More troops? No thanks.
End-strength boost not needed, commandant says

By Rick Maze
Times staff writer

The senior officers of the Army and Marine Corps managed to cut the legs out from under lawmakers seeking dramatic increases in the number of people on active duty.
The Army plans a temporary 30,000-soldier increase under existing emergency authority, and doesn’t want Congress to mandate a permanent increase, said Gen. Peter Schoomaker, Army chief of staff.

Marine Commandant Gen. Mike Hagee flatly said he has no desire or need for more Marines. “We do not need an end-strength increase,” he said.

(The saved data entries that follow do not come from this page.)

-- ==== Sys2Proof/Laws/State.lean ====
section
/-! SUPPORT. What each update of the state leaves alone: one lemma for each field of each update, true by definition. -/

namespace Sys2Proof.Machine

/-! ### State.updBlock -/

@[simp] theorem State.updBlock_clock (s : State) (b : Nat) (f : Block → Block) : (s.updBlock b f).clock = s.clock := rfl
@[simp] theorem State.updBlock_mem (s : State) (b : Nat) (f : Block → Block) : (s.updBlock b f).mem = s.mem := rfl
@[simp] theorem State.updBlock_ctxs (s : State) (b : Nat) (f : Block → Block) : (s.updBlock b f).ctxs = s.ctxs := rfl
@[simp] theorem State.updBlock_dispatches (s : State) (b : Nat) (f : Block → Block) : (s.updBlock b f).dispatches = s.dispatches := rfl
@[simp] theorem State.updBlock_trees (s : State) (b : Nat) (f : Block → Block) : (s.updBlock b f).trees = s.trees := rfl
@[simp] theorem State.updBlock_copies (s : State) (b : Nat) (f : Block → Block) : (s.updBlock b f).copies = s.copies := rfl
@[simp] theorem State.updBlock_ninsts (s : State) (b : Nat) (f : Block → Block) : (s.updBlock b f).ninsts = s.ninsts := rfl
@[simp] theorem State.updBlock_nmsgs (s : State) (b : Nat) (f : Block → Block) : (s.updBlock b f).nmsgs = s.nmsgs := rfl
@[simp] theorem State.updBlock_steals (s : State) (b : Nat) (f : Block → Block) : (s.updBlock b f).steals = s.steals := rfl
@[simp] theorem State.updBlock_victims (s : State) (b : Nat) (f : Block → Block) : (s.updBlock b f).victims = s.victims := rfl
@[simp] theorem State.updBlock_dies (s : State) (b : Nat) (f : Block → Block) : (s.updBlock b f).dies = s.dies := rfl
@[simp] theorem State.updBlock_cores (s : State) (b : Nat) (f : Block → Block) : (s.updBlock b f).cores = s.cores := rfl
@[simp] theorem State.updBlock_parts (s : State) (b : Nat) (f : Block → Block) : (s.updBlock b f).parts = s.parts := rfl
@[simp] theorem State.updBlock_dusked (s : State) (b : Nat) (f : Block → Block) : (s.updBlock b f).dusked = s.dusked := rfl
@[simp] theorem State.updBlock_movers (s : State) (b : Nat) (f : Block → Block) : (s.updBlock b f).movers = s.movers := rfl
@[simp] theorem State.updBlock_moving (s : State) (b : Nat) (f : Block → Block) : (s.updBlock b f).moving = s.moving := rfl
@[simp] theorem State.updBlock_due (s : State) (b : Nat) (f : Block → Block) : (s.updBlock b f).due = s.due := rfl
@[simp] theorem State.updBlock_apart (s : State) (b : Nat) (f : Block → Block) : (s.updBlock b f).apart = s.apart := rfl
@[simp] theorem State.updBlock_tlb1 (s : State) (b : Nat) (f : Block → Block) : (s.updBlock b f).tlb1 = s.tlb1 := rfl
@[simp] theorem State.updBlock_tlb2 (s : State) (b : Nat) (f : Block → Block) : (s.updBlock b f).tlb2 = s.tlb2 := rfl
@[simp] theorem State.updBlock_l1 (s : State) (b : Nat) (f : Block → Block) : (s.updBlock b f).l1 = s.l1 := rfl
@[simp] theorem State.updBlock_l2 (s : State) (b : Nat) (f : Block → Block) : (s.updBlock b f).l2 = s.l2 := rfl
@[simp] theorem State.updBlock_hbmTags (s : State) (b : Nat) (f : Block → Block) : (s.updBlock b f).hbmTags = s.hbmTags := rfl
@[simp] theorem State.updBlock_poison (s : State) (b : Nat) (f : Block → Block) : (s.updBlock b f).poison = s.poison := rfl
@[simp] theorem State.updBlock_hurt (s : State) (b : Nat) (f : Block → Block) : (s.updBlock b f).hurt = s.hurt := rfl
@[simp] theorem State.updBlock_migrations (s : State) (b : Nat) (f : Block → Block) : (s.updBlock b f).migrations = s.migrations := rfl
@[simp] theorem State.updBlock_routes (s : State) (b : Nat) (f : Block → Block) : (s.updBlock b f).routes = s.routes := rfl
@[simp] theorem State.updBlock_routeHolds (s : State) (b : Nat) (f : Block → Block) : (s.updBlock b f).routeHolds = s.routeHolds := rfl
@[simp] theorem State.updBlock_unitQ (s : State) (b : Nat) (f : Block → Block) : (s.updBlock b f).unitQ = s.unitQ := rfl
@[simp] theorem State.updBlock_sysid (s : State) (b : Nat) (f : Block → Block) : (s.updBlock b f).sysid = s.sysid := rfl
@[simp] theorem State.updBlock_pod (s : State) (b : Nat) (f : Block → Block) : (s.updBlock b f).pod = s.pod := rfl
@[simp] theorem State.updBlock_leafmap (s : State) (b : Nat) (f : Block → Block) : (s.updBlock b f).leafmap = s.leafmap := rfl
@[simp] theorem State.updBlock_podmap (s : State) (b : Nat) (f : Block → Block) : (s.updBlock b f).podmap = s.podmap := rfl
@[simp] theorem State.updBlock_offer0 (s : State) (b : Nat) (f : Block → Block) : (s.updBlock b f).offer0 = s.offer0 := rfl
@[simp] theorem State.updBlock_offer1 (s : State) (b : Nat) (f : Block → Block) : (s.updBlock b f).offer1 = s.offer1 := rfl
@[simp] theorem State.updBlock_offer2 (s : State) (b : Nat) (f : Block → Block) : (s.updBlock b f).offer2 = s.offer2 := rfl
@[simp] theorem State.updBlock_offer3 (s : State) (b : Nat) (f : Block → Block) : (s.updBlock b f).offer3 = s.offer3 := rfl
@[simp] theorem State.updBlock_termq (s : State) (b : Nat) (f : Block → Block) : (s.updBlock b f).termq = s.termq := rfl
@[simp] theorem State.updBlock_termb (s : State) (b : Nat) (f : Block → Block) : (s.updBlock b f).termb = s.termb := rfl
@[simp] theorem State.updBlock_unacked (s : State) (b : Nat) (f : Block → Block) : (s.updBlock b f).unacked = s.unacked := rfl
@[simp] theorem State.updBlock_lost (s : State) (b : Nat) (f : Block → Block) : (s.updBlock b f).lost = s.lost := rfl
@[simp] theorem State.updBlock_hint (s : State) (b : Nat) (f : Block → Block) : (s.updBlock b f).hint = s.hint := rfl
@[simp] theorem State.updBlock_hostIrq (s : State) (b : Nat) (f : Block → Block) : (s.updBlock b f).hostIrq = s.hostIrq := rfl
@[simp] theorem State.updBlock_invHost (s : State) (b : Nat) (f : Block → Block) : (s.updBlock b f).invHost = s.invHost := rfl
@[simp] theorem State.updBlock_invDie0 (s : State) (b : Nat) (f : Block → Block) : (s.updBlock b f).invDie0 = s.invDie0 := rfl
@[simp] theorem State.updBlock_signing (s : State) (b : Nat) (f : Block → Block) : (s.updBlock b f).signing = s.signing := rfl
@[simp] theorem State.updBlock_dawn (s : State) (b : Nat) (f : Block → Block) : (s.updBlock b f).dawn = s.dawn := rfl
@[simp] theorem State.updBlock_hostReply (s : State) (b : Nat) (f : Block → Block) : (s.updBlock b f).hostReply = s.hostReply := rfl
@[simp] theorem State.updBlock_i3cReply (s : State) (b : Nat) (f : Block → Block) : (s.updBlock b f).i3cReply = s.i3cReply := rfl
@[simp] theorem State.updBlock_i3cCount (s : State) (b : Nat) (f : Block → Block) : (s.updBlock b f).i3cCount = s.i3cCount := rfl
@[simp] theorem State.updBlock_cur (s : State) (b : Nat) (f : Block → Block) : (s.updBlock b f).cur = s.cur := rfl
@[simp] theorem State.updBlock_input (s : State) (b : Nat) (f : Block → Block) : (s.updBlock b f).input = s.input := rfl
@[simp] theorem State.updBlock_schedule (s : State) (b : Nat) (f : Block → Block) : (s.updBlock b f).schedule = s.schedule := rfl
@[simp] theorem State.updBlock_turns (s : State) (b : Nat) (f : Block → Block) : (s.updBlock b f).turns = s.turns := rfl
@[simp] theorem State.updBlock_free (s : State) (b : Nat) (f : Block → Block) : (s.updBlock b f).free = s.free := rfl
@[simp] theorem State.updBlock_nextId (s : State) (b : Nat) (f : Block → Block) : (s.updBlock b f).nextId = s.nextId := rfl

Hagee noted that the 8 percent increase for the Army, Marine Corps and Air Force being discussed in Congress would not provide immediate relief from the operational pressures on the force. It would take four or five years before the addition of more people on active duty yielded more people who could deploy, and “it isn’t clear to me we would need them in four or five years,” he added.

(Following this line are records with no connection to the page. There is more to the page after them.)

/-- A census that is due makes its reads and checks (R67, R80): the launch is as they have it, and no other launch changes. -/
theorem exec_census_makes : ∃ v : State, exec (.census t.id) s = .next v ∧
    (∀ a, (s.census t).gone = some a → v.trees = (s.putTree { t with phase := .census, seen := (s.census t).seen }).trees) ∧
    (∀ e n, (s.census t).FailsAt e n → v.trees = (s.putTree { t with phase := .report, cause := e, at' := n }).trees) ∧
    ((s.census t).gone = none → (s.census t).err = none →
      v.trees = s.trees.filter (fun x => x.id != t.id) ++ [{ t with phase := .shelf, nodes := (s.census t).nodes }]) := by
  have hexec : exec (.census t.id) s = execCensus t.id s := rfl
  have hphase : ¬(t.phase != .waiting && t.phase != .census) = true := by
    rcases hp with hp | ⟨hp, -⟩ <;> simp [hp]
  have hturn : ¬(t.phase = .waiting
      && (64 ≤ s.heldTrees t.die || s.trees.any fun x => x.die = t.die && x.phase = .waiting && decide (x.id < t.id))) = true := by
    rcases hp with hp | ⟨-, hheld, hold⟩
    · simp [hp]
    · have hany : (s.trees.any fun x => x.die = t.die && x.phase = .waiting && decide (x.id < t.id)) = false := by
        simp only [List.any_eq_false, Bool.and_eq_true, decide_eq_true_eq, not_and, Nat.not_lt, and_imp]
        exact hold
      simp [hany, hheld]
  have htouch := s.touchAll_trees (some t.tag) (s.census t).reads
  have hput (u : Tree) : ((s.touchAll (some t.tag) (s.census t).reads).putTree u).trees = (s.putTree u).trees :=
    congrArg (updWhere _ _) htouch
  rw [hexec]
  unfold execCensus
  rw [h]
  dsimp only
  rw [if_neg hphase, if_neg (by simp [hc]), if_neg hturn]
  cases hgone : (s.census t).gone with
  | some a =>
    refine ⟨_, rfl, fun _ _ => (State.absence_trees ..).trans (hput _), fun e n hf => ?_, fun hg => by cases hg⟩
    exact absurd (hgone.symm.trans hf.2) (Option.some_ne_none a)
  | none =>
    cases herr : (s.census t).err with
    | some p =>
      refine ⟨_, rfl, fun a ha => (by cases ha), fun e n hf => ?_, fun _ he => (by cases he)⟩
      obtain rfl := Option.some_inj.1 (herr.symm.trans hf.1)
      exact hput _
    | none =>
      refine ⟨_, rfl, fun a ha => (by cases ha), fun e n hf => ?_, fun _ _ => ?_⟩
      · exact absurd (hf.1.symm.trans herr) (Option.some_ne_none _)
      · rw [← htouch]
        rfl

/-- A census that an absent page delays keeps what it has read (R67). -/
theorem census_delayed {a : Nat} (hg : (s.census t).gone = some a) : ∃ v : State, exec (.census t.id) s = .next v ∧
    launchIs v t.id fun x => x = { t with phase := .census, seen := (s.census t).seen } := by
  obtain ⟨v, hv, hgone, -, -⟩ := exec_census_makes h hc hp
  exact ⟨v, hv, launchIs_of_trees (hgone a hg) (launchIs_put h { t with phase := .census, seen := (s.census t).seen } rfl rfl)⟩

/-- A census of which a check fails ends its launch with that check and its node (R69). -/
theorem census_reports {e n : Nat} (hf : (s.census t).FailsAt e n) : reportsR s t e n := by
  obtain ⟨v, hv, -, hfails, -⟩ := exec_census_makes h hc hp
  refine ⟨v, hv, launchIs_of_trees (hfails e n hf) ?_⟩
  exact launchIs_put h { t with phase := .report, cause := e, at' := n } rfl ⟨rfl, rfl, rfl⟩

/-- A launch whose census has passed waits for the Shelf with its nodes (R67, R70). -/
theorem census_passed (hg : (s.census t).gone = none) (he : (s.census t).err = none) : ∃ v : State, exec (.census t.id) s = .next v ∧
    launchIs v t.id fun x => x.phase = .shelf ∧ x.nodes = (s.census t).nodes := by
  obtain ⟨v, hv, -, -, hpass⟩ := exec_census_makes h hc hp
  refine ⟨v, hv, ?_⟩
  unfold launchIs
  rw [hpass hg he]
  refine ⟨⟨_, List.mem_append_right _ (List.mem_singleton.2 rfl), rfl⟩, fun x hx hid => ?_⟩
  rcases List.mem_append.1 hx with hx | hx
  · simp [hid] at hx
  · rw [List.mem_singleton.1 hx]
    exact ⟨rfl, rfl⟩

/-- A census with nothing read before makes the checks of R69 in R67's order. -/
theorem census_checks (hs : t.seen = []) : let counted := 1 ≤ countR t ∧ countR t ≤ 2 ^ 24 ∧ rootR t < countR t
    (¬counted → reportsR s t 1 0) ∧ (counted → ¬zerosR t → reportsR s t 7 0) ∧
    (counted → zerosR t → (∀ k n, Walks s t (.node (rootR t)) [] (.fails k n) → reportsR s t k n) ∧
      (∀ l m, Walks s t (.node (rootR t)) [] (.passes l m) →
        (∀ i, i < countR t → i ∉ l → (∀ j, j < i → j ∈ l) → reportsR s t 6 i) ∧
        ((∀ i, i < countR t → i ∈ l) →
          (capR t = 0 ∨ 4096 < capR t ∨ capR t < m → reportsR s t 2 0) ∧
          (1 ≤ capR t → capR t ≤ 4096 → m ≤ capR t → ∃ v : State, exec (.census t.id) s = .next v ∧ launchIs v t.id fun x =>
            x.phase = .shelf ∧ x.nodes.map (fun y => y.idx) = List.range (countR t) ∧ ∀ y ∈ x.nodes, nodeIs s t y)))) := by
  intro counted
  have report {k n : Nat} (hf : (s.census t).FailsAt k n) : reportsR s t k n := census_reports h hc hp hf
  refine ⟨fun hn => report (State.census_count hn), fun hn hz => report (State.census_rsvd hn hz), fun hn hz =>
    ⟨fun k n hw => report (State.census_walkFails hs hn hz hw), fun l m hw => ?_⟩⟩
  obtain ⟨c, hcen, hreach, hmade, rfl⟩ := State.census_walkPasses hs hn hz hw
  refine ⟨fun i hi hl hlow => report ?_, fun hl => ⟨fun hcap => report ?_, fun h1 h2 h3 => ?_⟩⟩
  · rw [hcen]
    exact Census.finish_noReach hreach hi hl hlow
  · rw [hcen]
    exact Census.finish_cap hreach hl hcap
  · obtain ⟨herr, hgone, hidx, hnodes⟩ := Census.finish_passes hreach hl h1 h2 h3 hmade
    rw [← hcen] at herr hgone hidx hnodes
    obtain ⟨v, hv, hlaunch⟩ := census_passed h hc hp hgone herr
    exact ⟨v, hv, launchIs_imp hlaunch fun x hx => ⟨hx.1, by rw [hx.2]; exact hidx, by rw [hx.2]; exact hnodes⟩⟩

end

/-! ### Opening passes of an upward sweep (R72) -/

/-- A node without the marks that an opening pass leaves: whether it was refused a child, and whether its stall was counted. -/
def Node.bare (x : Node) : Node := { x with refused := false, counted := false }

/-- Two points of a sweep that differ only in the marks of opening passes. -/
structure Tree.Like (t u : Tree) : Prop where
  record : u.record = t.record
  nodes : u.nodes.map Node.bare = t.nodes.map Node.bare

Schoomaker and Hagee made their comments at a Jan. 28 hearing of the House Armed Services Committee focusing on troop rotations for Operation Iraqi Freedom. With 250,000 troops on the move between now and May — some of whom are returning to Iraq for a second tour — and mobilized reservists making up as much as 40 percent of the deployed force, some lawmakers are pushing to increase the number of people on active duty to reduce the strain.

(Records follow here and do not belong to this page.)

-- ==== Sys2Proof/Word.lean ====
section
/-! DEFINITION. The plain word and index types of the Mandova 408: bytes, turns, levels, and the numbers of its axes,
lines, qualifier inputs, banks and handles (spec 00_scope, O-6). -/

namespace Sys2Proof

/-- A byte of a frame. -/
abbrev Byte := BitVec 8

/-- A turn number: a signed 16-bit integer that wraps (O-6, Turns). -/
abbrev Turn := BitVec 16

/-- The level of a pin or of an action line. -/
inductive Level where
  | low
  | high
  deriving DecidableEq, Repr

/-- An axis, 0..3. -/
abbrev AxisId := Fin 4

/-- An action line, L0..L7. -/
abbrev LineId := Fin 8

/-- A qualifier input, Q0..Q3. -/
abbrev QualId := Fin 4

/-- A bank, 0 or 1. -/
abbrev Bank := Fin 2

/-- The place of a record in the Record Store. The handle that frames carry is this number plus 1 (R1): handle 1 is
`0`, handle 1024 is `1023`, and handle 0, "none", is no `Handle`. -/
abbrev Handle := Fin 1024

end Sys2Proof
end

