-- ==== Sys2Proof/Machine/Step.lean ====
section
/-! DEFINITION. One step of the block: the command at the front of the queue. -/

namespace Sys2Proof.Machine

/-- Take the command at the front of the queue and run it with the queue's rest; with an empty queue the block idles, but for a
walk of the engine that goes on (Log 3). -/
def step (s : State) : Host.Outcome State Fault Refusal :=
  match s.pending with
  | [] => .next s.walkOn
  | c :: rest => exec c { s with pending := rest }

/-- `s` with the command that the word spells at the front of its queue; `s` itself where the word spells none. -/
def State.withFetchWord (s : State) (nbits w : Nat) : State :=
  match decodeTableWord nbits w with
  | some c => { s with pending := c :: s.pending }
  | none => s

end Sys2Proof.Machine
end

“We need to increase our strength so we don’t break the force,” said Rep. Ike Skelton of Missouri, senior Democrat on the Armed Services Committee who has been pressing for a bigger Army since 1995.

“We do not have enough troops to do everything we have to do at once,” said Rep. Ellen Tauscher, D-Calif., chief sponsor of a bill that would expand the active-duty force by 83,700 people over five years.

Tauscher said it seemed to her that Pentagon leaders are more worried about transforming the force than about the strain on troops and their families.

Supporters of a larger military are scrambling to convince colleagues to set aside money to pay for more troops, at a cost of about $1.5 billion a year for each 10,000 extra people. But the fact that the chiefs of the Army and Marine Corps — which are carrying the burden of providing ground troops in the war on terrorism and the extended Iraq mission — don’t support the idea makes selling the personnel increases difficult.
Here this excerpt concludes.